• [WHAT THE TASK REQUIRES]:
Using the entries below, write out the line with "origin := none", the line with "def inEmergency (st", and every line in between, exactly as each is written.

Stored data
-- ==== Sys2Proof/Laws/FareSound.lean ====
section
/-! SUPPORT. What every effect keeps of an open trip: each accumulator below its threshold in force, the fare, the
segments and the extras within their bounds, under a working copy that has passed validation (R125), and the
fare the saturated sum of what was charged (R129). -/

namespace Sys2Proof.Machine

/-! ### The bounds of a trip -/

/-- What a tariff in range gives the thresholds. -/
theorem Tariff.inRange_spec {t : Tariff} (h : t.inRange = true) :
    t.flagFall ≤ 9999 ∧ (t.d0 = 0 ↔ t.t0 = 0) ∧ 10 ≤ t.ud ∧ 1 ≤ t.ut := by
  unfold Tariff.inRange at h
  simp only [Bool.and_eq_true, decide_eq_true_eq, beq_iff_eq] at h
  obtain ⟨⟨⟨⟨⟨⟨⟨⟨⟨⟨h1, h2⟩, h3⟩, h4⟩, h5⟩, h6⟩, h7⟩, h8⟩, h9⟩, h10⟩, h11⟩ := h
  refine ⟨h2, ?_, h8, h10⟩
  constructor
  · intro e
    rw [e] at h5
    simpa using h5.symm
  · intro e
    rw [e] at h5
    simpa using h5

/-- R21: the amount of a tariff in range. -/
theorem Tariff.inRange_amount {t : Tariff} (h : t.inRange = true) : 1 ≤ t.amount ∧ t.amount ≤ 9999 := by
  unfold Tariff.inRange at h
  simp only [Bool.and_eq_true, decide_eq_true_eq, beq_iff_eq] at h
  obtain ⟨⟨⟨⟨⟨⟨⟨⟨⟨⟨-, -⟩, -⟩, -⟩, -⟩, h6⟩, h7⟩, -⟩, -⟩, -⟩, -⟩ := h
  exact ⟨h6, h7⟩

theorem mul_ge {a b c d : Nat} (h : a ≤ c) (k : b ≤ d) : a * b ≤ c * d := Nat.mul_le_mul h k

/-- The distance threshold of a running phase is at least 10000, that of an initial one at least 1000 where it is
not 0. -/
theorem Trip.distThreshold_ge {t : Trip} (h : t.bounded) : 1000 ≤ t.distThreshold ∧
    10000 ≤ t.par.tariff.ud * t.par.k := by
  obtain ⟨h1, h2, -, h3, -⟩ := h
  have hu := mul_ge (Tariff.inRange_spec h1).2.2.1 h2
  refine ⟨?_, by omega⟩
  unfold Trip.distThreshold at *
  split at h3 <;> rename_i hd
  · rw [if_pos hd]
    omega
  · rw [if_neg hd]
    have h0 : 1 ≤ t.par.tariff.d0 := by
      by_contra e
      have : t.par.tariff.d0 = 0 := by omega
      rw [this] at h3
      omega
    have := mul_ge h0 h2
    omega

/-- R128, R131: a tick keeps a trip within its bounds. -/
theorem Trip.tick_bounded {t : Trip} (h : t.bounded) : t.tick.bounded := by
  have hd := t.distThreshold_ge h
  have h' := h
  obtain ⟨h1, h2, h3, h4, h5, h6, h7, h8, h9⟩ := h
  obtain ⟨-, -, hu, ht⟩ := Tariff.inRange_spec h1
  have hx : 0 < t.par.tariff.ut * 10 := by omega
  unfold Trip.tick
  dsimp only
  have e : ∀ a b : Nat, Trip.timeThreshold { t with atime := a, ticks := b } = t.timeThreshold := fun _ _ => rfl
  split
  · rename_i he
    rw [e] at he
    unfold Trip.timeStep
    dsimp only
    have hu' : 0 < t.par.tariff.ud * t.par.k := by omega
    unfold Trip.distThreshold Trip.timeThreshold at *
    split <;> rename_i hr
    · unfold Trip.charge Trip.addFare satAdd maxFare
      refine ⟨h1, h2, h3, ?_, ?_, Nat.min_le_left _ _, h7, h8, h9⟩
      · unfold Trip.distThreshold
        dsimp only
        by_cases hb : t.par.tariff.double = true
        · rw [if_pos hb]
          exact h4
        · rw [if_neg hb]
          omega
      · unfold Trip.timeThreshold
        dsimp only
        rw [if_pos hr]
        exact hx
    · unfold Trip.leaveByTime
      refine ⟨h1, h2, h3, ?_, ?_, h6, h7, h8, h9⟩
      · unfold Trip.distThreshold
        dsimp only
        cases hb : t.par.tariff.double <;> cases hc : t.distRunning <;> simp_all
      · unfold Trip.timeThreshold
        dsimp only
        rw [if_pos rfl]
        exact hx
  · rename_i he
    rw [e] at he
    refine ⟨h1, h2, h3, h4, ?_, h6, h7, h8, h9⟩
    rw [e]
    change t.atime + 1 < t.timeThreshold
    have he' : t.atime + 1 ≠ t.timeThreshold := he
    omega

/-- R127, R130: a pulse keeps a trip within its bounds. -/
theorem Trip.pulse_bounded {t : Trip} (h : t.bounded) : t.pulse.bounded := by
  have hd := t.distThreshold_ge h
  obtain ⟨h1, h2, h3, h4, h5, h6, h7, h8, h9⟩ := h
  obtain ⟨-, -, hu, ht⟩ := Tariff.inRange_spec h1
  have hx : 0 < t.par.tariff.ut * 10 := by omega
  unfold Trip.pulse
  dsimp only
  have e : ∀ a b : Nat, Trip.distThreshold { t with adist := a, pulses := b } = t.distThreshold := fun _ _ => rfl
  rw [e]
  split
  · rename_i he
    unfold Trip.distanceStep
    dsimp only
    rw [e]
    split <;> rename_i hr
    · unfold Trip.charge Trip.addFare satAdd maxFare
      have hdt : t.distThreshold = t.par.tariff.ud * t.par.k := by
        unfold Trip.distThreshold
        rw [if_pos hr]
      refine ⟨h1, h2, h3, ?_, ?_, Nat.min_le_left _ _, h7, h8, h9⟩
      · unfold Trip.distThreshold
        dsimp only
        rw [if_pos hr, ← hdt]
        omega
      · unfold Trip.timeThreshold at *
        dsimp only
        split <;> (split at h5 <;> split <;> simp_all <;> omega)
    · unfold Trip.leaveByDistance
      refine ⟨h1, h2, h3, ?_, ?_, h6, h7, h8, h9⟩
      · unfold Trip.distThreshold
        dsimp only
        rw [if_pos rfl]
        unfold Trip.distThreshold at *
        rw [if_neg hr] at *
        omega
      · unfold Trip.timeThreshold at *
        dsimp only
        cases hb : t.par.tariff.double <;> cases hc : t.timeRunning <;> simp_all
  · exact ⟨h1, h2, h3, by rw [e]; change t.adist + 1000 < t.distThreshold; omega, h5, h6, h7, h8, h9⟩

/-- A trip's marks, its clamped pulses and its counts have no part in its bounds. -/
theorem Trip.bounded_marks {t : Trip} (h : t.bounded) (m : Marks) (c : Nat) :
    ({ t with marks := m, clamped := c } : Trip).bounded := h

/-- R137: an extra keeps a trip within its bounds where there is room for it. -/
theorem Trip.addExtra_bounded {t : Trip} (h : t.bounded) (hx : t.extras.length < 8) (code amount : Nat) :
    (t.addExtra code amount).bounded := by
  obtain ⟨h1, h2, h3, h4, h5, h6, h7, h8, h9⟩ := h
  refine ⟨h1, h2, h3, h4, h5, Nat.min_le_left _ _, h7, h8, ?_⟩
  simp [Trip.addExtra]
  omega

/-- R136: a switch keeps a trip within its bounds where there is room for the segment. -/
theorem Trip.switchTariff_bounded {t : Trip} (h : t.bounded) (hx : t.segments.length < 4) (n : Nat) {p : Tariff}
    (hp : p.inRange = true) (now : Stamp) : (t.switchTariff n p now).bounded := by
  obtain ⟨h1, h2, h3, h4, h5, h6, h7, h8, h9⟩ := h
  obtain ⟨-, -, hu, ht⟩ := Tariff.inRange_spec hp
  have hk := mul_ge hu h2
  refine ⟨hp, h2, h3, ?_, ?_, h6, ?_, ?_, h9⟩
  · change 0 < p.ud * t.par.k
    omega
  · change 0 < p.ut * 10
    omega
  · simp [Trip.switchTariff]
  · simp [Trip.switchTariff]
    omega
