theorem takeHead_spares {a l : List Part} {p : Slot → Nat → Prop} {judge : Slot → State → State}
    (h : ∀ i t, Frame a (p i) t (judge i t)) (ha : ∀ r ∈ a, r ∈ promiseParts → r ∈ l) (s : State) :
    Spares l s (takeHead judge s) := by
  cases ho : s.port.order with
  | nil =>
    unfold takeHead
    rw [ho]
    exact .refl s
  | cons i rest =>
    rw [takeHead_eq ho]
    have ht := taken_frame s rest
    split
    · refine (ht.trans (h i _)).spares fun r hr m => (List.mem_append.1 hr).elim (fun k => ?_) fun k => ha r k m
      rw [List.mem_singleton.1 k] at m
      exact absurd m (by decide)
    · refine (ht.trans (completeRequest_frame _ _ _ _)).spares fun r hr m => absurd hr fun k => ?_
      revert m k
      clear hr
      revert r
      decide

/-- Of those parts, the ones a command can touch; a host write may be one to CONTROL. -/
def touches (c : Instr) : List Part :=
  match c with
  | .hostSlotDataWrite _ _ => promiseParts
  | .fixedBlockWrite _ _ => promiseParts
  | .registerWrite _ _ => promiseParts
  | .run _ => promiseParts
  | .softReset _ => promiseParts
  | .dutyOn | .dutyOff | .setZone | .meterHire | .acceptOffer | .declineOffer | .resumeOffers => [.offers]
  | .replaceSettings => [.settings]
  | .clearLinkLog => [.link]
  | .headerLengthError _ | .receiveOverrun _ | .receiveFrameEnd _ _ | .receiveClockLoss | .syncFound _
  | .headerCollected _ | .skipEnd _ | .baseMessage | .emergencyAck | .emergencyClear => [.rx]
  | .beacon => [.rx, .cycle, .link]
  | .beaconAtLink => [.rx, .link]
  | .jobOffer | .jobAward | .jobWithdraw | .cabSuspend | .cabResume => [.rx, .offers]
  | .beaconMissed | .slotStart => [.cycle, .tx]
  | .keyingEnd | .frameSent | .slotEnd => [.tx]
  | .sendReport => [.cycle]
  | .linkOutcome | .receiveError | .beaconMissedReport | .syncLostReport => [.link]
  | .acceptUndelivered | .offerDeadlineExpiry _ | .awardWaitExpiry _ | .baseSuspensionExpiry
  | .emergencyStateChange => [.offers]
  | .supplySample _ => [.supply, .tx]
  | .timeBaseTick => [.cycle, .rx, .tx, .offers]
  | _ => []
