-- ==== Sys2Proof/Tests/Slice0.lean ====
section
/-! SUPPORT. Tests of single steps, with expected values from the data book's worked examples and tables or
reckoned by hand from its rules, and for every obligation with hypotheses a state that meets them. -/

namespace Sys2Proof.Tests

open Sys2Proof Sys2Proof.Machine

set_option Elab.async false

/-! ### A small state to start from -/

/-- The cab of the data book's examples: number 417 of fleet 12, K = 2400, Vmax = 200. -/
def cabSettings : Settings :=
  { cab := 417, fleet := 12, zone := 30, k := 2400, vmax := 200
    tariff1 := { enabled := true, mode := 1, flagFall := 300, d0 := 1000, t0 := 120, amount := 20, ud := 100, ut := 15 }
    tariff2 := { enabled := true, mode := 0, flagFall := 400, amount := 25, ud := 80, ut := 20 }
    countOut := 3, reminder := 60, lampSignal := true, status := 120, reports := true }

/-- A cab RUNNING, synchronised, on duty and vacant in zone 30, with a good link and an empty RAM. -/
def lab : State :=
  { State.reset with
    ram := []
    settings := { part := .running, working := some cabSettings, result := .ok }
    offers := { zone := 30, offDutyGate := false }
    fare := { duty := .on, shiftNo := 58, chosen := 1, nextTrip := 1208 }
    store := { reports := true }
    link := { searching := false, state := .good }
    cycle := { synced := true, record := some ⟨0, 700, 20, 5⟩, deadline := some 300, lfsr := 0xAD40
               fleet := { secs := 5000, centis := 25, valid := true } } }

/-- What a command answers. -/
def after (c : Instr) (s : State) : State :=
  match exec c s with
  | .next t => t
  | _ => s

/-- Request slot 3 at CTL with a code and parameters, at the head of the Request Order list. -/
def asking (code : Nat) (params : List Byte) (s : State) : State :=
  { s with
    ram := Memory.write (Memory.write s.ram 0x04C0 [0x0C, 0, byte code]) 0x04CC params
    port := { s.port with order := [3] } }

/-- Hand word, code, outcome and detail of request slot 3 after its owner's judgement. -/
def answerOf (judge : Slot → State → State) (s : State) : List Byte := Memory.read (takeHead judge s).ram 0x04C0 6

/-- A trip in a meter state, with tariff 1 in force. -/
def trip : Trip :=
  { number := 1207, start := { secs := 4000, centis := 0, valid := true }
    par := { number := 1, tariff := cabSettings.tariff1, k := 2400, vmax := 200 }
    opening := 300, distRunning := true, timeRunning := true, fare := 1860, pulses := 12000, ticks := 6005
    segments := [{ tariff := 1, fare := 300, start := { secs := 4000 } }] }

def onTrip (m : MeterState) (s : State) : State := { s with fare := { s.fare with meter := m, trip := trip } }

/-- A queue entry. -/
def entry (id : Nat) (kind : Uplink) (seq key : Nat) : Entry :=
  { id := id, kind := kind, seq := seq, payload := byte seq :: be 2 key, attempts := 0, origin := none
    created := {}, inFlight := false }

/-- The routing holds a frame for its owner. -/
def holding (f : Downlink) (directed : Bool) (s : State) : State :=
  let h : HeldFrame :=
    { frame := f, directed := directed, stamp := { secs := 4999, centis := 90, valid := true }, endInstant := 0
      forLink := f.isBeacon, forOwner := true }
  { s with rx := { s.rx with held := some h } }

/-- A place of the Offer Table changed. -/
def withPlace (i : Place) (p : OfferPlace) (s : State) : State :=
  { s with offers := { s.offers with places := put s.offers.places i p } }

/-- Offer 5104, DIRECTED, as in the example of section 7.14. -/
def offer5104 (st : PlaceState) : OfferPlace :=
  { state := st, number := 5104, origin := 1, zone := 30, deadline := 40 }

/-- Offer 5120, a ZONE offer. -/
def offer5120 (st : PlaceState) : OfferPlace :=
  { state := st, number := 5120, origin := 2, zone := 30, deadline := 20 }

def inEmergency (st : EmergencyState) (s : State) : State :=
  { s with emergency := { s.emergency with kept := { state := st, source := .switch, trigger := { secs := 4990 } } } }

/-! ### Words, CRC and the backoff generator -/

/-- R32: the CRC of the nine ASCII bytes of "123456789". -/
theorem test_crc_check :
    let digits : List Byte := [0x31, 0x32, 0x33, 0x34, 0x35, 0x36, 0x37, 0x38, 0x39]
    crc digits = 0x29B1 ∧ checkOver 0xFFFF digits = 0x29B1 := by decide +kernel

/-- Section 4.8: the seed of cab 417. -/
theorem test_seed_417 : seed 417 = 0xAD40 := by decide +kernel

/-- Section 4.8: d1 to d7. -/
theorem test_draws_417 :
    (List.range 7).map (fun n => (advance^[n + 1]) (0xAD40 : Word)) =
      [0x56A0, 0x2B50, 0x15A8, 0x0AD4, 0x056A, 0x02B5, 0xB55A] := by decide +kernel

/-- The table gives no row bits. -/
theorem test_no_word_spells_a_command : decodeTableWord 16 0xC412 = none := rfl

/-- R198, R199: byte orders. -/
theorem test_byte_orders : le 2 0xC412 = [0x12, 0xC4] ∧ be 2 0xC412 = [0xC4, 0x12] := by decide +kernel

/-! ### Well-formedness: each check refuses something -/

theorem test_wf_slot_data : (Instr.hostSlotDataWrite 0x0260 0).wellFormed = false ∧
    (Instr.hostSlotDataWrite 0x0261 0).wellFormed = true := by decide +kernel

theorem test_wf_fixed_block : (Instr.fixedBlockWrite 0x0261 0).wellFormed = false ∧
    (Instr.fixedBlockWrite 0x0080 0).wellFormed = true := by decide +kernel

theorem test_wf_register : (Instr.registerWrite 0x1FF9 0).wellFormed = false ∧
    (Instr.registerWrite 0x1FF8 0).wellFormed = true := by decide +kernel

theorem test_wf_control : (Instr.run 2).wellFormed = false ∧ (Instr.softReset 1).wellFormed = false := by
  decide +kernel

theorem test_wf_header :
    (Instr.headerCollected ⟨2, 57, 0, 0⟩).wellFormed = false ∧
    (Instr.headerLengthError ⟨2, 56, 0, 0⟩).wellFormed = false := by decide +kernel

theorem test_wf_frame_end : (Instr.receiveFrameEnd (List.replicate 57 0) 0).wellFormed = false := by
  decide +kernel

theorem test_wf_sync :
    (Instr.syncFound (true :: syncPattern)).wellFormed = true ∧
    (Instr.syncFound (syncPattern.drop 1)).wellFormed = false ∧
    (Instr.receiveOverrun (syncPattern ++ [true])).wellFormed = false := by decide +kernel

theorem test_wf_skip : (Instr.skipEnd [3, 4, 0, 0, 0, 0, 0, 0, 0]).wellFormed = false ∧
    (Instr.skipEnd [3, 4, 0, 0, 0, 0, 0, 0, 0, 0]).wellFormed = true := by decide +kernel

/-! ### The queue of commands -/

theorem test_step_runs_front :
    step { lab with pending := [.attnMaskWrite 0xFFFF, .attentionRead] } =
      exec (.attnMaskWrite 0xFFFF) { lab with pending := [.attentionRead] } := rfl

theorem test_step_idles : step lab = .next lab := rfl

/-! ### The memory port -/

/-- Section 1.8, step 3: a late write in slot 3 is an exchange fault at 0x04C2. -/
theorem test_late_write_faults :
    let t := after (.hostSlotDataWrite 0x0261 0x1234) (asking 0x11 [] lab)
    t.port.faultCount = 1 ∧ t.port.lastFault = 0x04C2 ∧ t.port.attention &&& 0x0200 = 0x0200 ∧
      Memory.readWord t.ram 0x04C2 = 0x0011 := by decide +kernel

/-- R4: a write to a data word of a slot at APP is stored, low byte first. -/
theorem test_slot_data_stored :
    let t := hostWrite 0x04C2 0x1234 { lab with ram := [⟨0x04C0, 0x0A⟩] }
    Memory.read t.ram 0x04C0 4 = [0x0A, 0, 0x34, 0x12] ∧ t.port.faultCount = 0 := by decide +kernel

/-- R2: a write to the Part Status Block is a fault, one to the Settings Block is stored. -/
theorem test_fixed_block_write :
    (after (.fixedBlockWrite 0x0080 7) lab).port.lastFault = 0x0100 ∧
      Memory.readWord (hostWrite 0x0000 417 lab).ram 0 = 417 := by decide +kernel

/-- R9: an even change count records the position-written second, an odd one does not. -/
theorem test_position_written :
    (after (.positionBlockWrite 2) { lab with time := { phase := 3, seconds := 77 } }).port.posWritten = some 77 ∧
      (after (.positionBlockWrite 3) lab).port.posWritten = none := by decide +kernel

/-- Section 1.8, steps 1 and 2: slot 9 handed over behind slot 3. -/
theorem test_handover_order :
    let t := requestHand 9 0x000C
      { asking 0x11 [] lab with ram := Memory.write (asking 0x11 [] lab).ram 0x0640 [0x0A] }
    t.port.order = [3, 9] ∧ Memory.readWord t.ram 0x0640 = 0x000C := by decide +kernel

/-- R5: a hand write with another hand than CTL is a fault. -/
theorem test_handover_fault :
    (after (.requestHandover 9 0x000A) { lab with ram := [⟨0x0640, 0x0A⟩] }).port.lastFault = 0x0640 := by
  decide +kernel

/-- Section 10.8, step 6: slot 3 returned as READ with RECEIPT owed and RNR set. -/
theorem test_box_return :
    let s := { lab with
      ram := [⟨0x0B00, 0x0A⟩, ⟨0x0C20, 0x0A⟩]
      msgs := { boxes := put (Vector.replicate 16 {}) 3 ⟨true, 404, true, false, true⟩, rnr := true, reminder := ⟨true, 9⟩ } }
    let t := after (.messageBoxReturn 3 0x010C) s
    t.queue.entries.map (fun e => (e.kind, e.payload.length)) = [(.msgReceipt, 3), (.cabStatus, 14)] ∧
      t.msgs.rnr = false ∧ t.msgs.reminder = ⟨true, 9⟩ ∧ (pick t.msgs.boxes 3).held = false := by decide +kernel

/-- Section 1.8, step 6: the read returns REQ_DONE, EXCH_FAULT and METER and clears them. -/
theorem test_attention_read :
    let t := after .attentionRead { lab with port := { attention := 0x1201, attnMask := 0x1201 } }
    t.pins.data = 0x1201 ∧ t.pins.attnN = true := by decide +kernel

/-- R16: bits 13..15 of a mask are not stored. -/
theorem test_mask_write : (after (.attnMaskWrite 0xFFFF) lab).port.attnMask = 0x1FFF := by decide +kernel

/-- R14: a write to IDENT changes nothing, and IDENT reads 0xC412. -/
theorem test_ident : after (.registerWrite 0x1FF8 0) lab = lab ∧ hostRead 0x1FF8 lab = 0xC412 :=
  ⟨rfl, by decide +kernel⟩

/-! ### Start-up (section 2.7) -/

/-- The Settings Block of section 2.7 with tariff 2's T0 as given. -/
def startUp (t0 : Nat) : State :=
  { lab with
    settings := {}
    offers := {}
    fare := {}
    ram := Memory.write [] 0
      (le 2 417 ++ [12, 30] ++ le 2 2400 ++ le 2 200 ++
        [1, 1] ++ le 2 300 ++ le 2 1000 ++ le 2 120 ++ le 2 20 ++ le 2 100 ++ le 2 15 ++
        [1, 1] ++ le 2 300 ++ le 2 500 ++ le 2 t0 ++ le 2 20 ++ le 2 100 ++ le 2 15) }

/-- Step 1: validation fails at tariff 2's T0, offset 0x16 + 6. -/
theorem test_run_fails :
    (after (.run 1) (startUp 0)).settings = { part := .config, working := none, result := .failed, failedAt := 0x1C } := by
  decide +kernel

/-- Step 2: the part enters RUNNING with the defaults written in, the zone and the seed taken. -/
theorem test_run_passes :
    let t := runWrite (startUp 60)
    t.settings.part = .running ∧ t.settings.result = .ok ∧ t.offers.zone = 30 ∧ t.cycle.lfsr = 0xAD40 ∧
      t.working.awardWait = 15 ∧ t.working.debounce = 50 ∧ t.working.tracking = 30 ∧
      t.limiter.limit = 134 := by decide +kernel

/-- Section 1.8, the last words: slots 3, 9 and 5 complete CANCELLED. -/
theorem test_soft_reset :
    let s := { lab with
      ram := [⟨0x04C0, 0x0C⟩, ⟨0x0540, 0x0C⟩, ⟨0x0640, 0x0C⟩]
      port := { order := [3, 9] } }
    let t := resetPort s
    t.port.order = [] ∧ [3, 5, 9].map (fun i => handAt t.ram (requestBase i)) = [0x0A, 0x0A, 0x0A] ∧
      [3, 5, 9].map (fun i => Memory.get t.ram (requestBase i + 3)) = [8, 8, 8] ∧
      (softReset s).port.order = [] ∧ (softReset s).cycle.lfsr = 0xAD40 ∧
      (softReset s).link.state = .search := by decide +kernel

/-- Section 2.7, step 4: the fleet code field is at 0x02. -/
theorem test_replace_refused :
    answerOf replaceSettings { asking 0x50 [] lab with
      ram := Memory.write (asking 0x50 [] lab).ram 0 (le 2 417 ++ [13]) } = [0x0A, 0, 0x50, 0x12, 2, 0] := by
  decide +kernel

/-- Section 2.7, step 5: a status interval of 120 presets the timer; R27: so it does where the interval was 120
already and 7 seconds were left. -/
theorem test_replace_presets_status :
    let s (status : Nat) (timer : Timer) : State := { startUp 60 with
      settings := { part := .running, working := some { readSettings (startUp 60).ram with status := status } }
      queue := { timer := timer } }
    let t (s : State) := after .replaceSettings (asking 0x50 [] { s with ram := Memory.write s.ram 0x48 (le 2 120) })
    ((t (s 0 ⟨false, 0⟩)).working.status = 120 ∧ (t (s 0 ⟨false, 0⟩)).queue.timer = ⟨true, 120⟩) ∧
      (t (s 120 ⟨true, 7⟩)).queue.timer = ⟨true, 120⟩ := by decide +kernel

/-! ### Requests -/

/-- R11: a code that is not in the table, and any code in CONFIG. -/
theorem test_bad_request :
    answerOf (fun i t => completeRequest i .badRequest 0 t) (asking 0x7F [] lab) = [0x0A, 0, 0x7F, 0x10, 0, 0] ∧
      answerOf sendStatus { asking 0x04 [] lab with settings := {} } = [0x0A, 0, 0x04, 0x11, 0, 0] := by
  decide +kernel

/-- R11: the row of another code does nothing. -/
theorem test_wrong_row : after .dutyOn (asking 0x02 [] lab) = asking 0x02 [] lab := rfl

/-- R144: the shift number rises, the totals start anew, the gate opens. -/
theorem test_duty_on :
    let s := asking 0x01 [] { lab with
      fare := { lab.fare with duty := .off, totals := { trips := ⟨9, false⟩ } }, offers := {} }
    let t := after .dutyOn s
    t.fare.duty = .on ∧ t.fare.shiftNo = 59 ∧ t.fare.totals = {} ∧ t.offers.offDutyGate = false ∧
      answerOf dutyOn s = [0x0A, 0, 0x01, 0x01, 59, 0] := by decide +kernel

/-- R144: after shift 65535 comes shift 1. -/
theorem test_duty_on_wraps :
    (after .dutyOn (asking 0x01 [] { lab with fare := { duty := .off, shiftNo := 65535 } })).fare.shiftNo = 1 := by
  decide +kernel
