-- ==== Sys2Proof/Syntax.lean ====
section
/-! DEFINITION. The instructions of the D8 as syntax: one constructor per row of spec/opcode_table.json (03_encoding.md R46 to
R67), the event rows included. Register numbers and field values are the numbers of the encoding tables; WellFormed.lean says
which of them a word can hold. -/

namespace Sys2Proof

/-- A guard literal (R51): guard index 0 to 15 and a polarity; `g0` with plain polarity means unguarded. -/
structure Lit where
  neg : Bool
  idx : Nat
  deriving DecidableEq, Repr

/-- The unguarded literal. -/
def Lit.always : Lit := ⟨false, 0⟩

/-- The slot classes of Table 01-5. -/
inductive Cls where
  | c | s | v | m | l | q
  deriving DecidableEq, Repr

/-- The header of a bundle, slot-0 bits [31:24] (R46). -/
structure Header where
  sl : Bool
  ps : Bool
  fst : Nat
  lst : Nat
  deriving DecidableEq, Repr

• [ANSWER TO THIS PROBLEM]:
  { id := id, kind := kind, seq := seq, payload := byte seq :: be 2 key, attempts := 0, origin := none
    created := {}, inFlight := false }

/-- The routing holds a frame for its owner. -/
def holding (f : Downlink) (directed : Bool) (s : State) : State :=
  let h : HeldFrame :=
    { frame := f, directed := directed, stamp := { secs := 4999, centis := 90, valid := true }, endInstant := 0
      forLink := f.isBeacon, forOwner := true }
  { s with rx := { s.rx with held := some h } }

/-- A place of the Offer Table changed. -/
def withPlace (i : Place) (p : OfferPlace) (s : State) : State :=
  { s with offers := { s.offers with places := put s.offers.places i p } }

/-- Offer 5104, DIRECTED, as in the example of section 7.14. -/
def offer5104 (st : PlaceState) : OfferPlace :=
  { state := st, number := 5104, origin := 1, zone := 30, deadline := 40 }

/-- Offer 5120, a ZONE offer. -/
def offer5120 (st : PlaceState) : OfferPlace :=
  { state := st, number := 5120, origin := 2, zone := 30, deadline := 20 }

def inEmergency (st : EmergencyState) (s : State) : State :=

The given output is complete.